## What is expected
Would you restate word for word the lines of the listing, beginning at the first and ending with the line that holds "(bad.map fun e"?

## Records for the task
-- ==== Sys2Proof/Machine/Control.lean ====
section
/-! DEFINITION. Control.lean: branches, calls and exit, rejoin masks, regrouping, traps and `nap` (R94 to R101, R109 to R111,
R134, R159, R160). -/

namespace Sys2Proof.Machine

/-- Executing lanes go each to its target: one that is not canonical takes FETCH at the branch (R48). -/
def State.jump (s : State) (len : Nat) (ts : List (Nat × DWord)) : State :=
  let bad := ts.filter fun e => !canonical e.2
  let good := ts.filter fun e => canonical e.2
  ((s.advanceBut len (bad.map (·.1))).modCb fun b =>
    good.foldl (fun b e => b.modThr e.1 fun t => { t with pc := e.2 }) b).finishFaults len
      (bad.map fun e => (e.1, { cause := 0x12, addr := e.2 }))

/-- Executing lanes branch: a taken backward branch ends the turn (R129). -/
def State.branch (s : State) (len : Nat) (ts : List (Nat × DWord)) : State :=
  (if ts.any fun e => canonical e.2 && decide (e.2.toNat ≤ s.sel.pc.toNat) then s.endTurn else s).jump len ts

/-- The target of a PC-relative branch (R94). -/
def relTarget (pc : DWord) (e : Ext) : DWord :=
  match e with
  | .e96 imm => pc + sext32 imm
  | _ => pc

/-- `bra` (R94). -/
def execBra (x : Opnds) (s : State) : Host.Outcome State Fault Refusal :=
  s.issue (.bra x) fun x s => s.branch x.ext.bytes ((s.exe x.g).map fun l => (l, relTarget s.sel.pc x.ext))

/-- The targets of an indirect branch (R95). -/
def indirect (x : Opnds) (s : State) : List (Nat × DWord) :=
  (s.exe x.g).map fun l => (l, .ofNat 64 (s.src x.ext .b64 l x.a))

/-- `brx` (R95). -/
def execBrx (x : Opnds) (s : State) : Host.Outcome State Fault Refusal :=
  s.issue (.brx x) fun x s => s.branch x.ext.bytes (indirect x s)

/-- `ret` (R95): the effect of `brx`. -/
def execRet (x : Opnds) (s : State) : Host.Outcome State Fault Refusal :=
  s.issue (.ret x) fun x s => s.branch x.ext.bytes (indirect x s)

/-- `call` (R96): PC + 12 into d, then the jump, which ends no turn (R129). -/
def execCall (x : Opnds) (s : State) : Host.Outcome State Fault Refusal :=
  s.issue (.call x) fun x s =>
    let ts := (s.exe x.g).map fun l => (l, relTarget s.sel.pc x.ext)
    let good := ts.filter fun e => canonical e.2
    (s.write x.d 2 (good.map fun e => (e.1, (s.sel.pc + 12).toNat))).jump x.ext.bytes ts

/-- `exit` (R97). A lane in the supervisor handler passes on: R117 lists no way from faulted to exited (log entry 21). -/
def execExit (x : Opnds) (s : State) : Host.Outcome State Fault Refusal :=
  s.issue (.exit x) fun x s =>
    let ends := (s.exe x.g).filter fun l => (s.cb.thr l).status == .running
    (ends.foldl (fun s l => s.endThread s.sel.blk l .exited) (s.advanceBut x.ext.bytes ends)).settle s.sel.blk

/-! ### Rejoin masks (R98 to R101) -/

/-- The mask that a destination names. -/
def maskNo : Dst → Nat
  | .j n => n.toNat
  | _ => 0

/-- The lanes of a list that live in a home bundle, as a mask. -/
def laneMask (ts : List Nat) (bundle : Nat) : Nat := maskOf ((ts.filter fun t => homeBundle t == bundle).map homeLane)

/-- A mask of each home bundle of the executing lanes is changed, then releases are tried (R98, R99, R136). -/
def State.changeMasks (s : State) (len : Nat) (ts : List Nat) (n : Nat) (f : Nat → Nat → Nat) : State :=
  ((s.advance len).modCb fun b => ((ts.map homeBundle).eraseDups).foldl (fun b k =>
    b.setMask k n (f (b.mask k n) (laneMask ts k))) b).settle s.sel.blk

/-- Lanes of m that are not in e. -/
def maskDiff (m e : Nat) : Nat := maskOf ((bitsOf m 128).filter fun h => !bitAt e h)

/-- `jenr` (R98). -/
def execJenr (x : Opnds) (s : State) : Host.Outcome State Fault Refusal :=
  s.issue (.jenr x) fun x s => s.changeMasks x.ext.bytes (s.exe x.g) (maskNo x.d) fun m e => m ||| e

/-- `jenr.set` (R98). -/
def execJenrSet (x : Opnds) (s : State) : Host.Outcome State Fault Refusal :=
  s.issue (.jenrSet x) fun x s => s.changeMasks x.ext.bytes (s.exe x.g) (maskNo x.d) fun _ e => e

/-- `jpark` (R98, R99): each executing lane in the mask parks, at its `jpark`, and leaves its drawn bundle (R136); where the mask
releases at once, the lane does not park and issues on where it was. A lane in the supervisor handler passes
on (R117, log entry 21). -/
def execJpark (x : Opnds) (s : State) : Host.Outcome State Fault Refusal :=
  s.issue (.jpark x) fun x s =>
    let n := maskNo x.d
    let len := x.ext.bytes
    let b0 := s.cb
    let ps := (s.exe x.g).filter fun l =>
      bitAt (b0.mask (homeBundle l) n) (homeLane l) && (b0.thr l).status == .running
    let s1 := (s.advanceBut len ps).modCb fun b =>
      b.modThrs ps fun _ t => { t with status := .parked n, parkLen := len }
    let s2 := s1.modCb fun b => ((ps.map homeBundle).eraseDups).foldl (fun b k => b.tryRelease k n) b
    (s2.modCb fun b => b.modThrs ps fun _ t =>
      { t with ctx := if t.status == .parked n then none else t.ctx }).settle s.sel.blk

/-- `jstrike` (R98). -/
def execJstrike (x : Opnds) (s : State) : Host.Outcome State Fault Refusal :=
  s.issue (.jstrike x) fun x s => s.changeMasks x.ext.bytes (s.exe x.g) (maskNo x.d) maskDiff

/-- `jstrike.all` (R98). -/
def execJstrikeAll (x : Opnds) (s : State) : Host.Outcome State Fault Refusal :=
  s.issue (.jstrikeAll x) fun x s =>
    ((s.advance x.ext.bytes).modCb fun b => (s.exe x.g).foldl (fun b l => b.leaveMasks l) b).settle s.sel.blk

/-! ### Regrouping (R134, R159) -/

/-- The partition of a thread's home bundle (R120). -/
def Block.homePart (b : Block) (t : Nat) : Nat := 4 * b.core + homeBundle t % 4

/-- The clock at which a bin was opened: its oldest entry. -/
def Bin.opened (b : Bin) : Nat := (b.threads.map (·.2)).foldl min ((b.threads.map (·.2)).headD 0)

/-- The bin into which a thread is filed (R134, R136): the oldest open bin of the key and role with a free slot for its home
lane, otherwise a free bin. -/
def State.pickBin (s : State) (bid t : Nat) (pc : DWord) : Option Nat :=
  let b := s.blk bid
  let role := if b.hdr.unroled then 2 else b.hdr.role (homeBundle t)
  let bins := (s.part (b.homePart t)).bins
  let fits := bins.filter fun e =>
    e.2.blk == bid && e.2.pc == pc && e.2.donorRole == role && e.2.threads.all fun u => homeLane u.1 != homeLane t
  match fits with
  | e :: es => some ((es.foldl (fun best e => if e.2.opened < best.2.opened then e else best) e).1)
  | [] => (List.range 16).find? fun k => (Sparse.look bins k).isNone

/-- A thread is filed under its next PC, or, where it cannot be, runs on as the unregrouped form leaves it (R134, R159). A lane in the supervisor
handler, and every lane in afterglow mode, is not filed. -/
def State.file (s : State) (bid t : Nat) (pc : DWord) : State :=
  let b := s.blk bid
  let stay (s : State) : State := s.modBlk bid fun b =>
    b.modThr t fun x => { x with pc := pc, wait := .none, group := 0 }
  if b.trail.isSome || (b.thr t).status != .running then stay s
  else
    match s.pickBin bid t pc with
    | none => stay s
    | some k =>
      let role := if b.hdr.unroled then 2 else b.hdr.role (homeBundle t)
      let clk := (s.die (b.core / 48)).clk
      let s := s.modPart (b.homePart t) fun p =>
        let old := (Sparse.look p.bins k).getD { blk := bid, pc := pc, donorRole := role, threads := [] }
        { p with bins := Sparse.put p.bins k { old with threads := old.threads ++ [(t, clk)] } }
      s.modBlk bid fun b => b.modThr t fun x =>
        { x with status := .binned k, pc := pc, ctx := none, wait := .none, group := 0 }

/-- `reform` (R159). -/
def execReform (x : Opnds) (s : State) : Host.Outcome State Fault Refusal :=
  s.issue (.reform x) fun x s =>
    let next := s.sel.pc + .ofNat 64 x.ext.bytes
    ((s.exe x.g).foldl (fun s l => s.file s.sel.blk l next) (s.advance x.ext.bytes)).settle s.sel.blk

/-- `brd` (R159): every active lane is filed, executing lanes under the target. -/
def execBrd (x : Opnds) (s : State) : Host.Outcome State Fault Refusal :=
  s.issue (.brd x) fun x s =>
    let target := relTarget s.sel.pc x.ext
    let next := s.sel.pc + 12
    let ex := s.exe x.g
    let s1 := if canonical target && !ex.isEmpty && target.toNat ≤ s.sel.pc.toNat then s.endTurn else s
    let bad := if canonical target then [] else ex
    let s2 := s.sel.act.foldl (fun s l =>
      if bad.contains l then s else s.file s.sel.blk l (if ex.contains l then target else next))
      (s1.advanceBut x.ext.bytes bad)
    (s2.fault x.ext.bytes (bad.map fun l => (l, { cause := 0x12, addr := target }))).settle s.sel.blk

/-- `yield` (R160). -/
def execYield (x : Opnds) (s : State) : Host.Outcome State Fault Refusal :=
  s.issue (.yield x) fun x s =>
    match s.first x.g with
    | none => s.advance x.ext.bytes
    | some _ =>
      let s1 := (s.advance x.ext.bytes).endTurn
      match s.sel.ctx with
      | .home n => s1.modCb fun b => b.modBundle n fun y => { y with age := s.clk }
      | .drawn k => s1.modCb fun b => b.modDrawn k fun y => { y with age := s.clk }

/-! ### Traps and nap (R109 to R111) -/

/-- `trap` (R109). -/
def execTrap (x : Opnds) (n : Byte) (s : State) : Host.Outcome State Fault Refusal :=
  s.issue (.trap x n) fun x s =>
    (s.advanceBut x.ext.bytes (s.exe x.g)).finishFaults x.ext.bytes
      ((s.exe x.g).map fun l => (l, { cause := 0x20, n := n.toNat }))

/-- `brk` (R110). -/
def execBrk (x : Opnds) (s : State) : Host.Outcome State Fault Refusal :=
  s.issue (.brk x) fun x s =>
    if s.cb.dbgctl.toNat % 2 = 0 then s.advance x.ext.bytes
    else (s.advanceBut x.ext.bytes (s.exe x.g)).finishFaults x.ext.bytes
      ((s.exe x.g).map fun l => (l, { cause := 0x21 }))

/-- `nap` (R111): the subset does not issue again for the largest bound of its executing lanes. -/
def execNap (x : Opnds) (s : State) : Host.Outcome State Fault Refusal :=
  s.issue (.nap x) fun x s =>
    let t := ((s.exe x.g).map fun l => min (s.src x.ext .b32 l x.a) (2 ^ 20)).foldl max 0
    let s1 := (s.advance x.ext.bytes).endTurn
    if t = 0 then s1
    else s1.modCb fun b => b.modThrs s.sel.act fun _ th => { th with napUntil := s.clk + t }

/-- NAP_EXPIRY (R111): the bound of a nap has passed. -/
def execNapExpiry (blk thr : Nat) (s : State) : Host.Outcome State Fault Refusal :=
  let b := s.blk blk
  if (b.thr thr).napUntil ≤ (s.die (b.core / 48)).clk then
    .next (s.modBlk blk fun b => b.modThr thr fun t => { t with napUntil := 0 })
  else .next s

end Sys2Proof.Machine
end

## Worked solution
-- ==== Sys2Proof/Machine/Control.lean ====
section
/-! DEFINITION. Control.lean: branches, calls and exit, rejoin masks, regrouping, traps and `nap` (R94 to R101, R109 to R111,
R134, R159, R160). -/

namespace Sys2Proof.Machine

/-- Executing lanes go each to its target: one that is not canonical takes FETCH at the branch (R48). -/
def State.jump (s : State) (len : Nat) (ts : List (Nat × DWord)) : State :=
  let bad := ts.filter fun e => !canonical e.2
  let good := ts.filter fun e => canonical e.2
  ((s.advanceBut len (bad.map (·.1))).modCb fun b =>
    good.foldl (fun b e => b.modThr e.1 fun t => { t with pc := e.2 }) b).finishFaults len
      (bad.map fun e => (e.1, { cause := 0x12, addr := e.2 }))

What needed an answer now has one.